** Excerpted data follows **

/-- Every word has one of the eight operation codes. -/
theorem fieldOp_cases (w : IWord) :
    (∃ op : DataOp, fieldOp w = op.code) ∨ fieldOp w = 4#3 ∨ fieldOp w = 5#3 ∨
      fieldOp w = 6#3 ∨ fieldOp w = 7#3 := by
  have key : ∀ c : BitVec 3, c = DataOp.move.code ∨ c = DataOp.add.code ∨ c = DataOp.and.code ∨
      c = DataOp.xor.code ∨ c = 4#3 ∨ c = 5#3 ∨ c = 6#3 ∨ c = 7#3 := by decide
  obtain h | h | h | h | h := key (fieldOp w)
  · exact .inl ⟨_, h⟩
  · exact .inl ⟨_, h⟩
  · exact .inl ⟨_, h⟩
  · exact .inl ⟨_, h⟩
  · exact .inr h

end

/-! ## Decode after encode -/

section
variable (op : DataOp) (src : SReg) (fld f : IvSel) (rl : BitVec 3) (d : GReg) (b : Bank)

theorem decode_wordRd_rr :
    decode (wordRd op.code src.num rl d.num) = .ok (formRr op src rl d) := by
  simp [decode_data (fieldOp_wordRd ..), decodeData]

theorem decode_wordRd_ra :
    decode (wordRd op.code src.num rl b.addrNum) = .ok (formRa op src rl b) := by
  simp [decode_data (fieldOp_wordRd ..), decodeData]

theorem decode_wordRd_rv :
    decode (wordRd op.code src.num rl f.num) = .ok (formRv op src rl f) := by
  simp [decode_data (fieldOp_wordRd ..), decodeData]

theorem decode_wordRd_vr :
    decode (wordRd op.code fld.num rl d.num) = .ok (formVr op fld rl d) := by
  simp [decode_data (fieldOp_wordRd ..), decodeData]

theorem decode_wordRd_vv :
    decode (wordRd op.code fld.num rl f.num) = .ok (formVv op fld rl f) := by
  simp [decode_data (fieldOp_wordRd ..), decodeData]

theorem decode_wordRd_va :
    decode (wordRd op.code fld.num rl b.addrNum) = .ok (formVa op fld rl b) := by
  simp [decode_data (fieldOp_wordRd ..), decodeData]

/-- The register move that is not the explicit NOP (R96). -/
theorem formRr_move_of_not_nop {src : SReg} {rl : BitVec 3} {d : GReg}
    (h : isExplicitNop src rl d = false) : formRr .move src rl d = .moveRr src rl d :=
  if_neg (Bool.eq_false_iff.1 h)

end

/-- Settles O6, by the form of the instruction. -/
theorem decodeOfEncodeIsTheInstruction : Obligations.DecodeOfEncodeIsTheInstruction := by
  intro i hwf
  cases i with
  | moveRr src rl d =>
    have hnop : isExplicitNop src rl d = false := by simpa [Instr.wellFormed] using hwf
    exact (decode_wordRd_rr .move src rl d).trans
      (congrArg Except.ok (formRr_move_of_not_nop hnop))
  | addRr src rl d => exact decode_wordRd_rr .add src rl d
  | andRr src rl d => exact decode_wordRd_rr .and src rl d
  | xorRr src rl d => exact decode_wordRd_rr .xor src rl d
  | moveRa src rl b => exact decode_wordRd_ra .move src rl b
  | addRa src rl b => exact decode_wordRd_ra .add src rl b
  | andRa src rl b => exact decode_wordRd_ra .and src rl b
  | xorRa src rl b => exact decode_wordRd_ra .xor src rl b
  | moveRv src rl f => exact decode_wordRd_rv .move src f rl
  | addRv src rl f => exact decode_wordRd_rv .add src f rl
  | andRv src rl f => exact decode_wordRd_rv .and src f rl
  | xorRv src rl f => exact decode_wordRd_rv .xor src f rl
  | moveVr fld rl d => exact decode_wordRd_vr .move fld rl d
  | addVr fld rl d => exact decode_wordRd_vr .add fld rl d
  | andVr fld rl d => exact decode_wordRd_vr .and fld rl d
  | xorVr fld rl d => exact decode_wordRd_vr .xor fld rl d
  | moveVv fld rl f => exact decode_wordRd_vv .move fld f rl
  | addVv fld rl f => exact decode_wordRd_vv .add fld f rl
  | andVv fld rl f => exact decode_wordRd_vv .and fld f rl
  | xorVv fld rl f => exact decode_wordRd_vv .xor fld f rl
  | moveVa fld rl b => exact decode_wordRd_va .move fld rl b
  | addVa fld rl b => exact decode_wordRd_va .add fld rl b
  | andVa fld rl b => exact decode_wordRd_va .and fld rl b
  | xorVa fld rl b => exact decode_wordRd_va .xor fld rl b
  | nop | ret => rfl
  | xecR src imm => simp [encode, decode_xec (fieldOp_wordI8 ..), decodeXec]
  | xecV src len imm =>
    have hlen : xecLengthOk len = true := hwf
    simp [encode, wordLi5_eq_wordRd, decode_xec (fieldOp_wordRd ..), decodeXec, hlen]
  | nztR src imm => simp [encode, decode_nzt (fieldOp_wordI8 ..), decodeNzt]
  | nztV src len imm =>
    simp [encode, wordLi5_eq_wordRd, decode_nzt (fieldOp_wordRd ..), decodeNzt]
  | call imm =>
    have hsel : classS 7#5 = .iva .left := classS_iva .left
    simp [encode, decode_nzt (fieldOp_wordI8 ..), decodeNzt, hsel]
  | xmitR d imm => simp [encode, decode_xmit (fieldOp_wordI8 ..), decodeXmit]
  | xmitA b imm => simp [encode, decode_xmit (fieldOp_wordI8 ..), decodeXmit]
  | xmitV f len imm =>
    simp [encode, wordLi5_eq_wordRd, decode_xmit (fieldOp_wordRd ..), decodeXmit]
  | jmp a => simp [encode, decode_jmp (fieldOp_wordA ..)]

** End of Excerpted data **

__Exercise objective__
An exact copy of the lines from the one containing "nztV src len imm =>" through the end of the entries is required, and nothing beyond them.

__Solution for this exercise__
  | nztV src len imm =>
    simp [encode, wordLi5_eq_wordRd, decode_nzt (fieldOp_wordRd ..), decodeNzt]
  | call imm =>
    have hsel : classS 7#5 = .iva .left := classS_iva .left
    simp [encode, decode_nzt (fieldOp_wordI8 ..), decodeNzt, hsel]
  | xmitR d imm => simp [encode, decode_xmit (fieldOp_wordI8 ..), decodeXmit]
  | xmitA b imm => simp [encode, decode_xmit (fieldOp_wordI8 ..), decodeXmit]
  | xmitV f len imm =>
    simp [encode, wordLi5_eq_wordRd, decode_xmit (fieldOp_wordRd ..), decodeXmit]
  | jmp a => simp [encode, decode_jmp (fieldOp_wordA ..)]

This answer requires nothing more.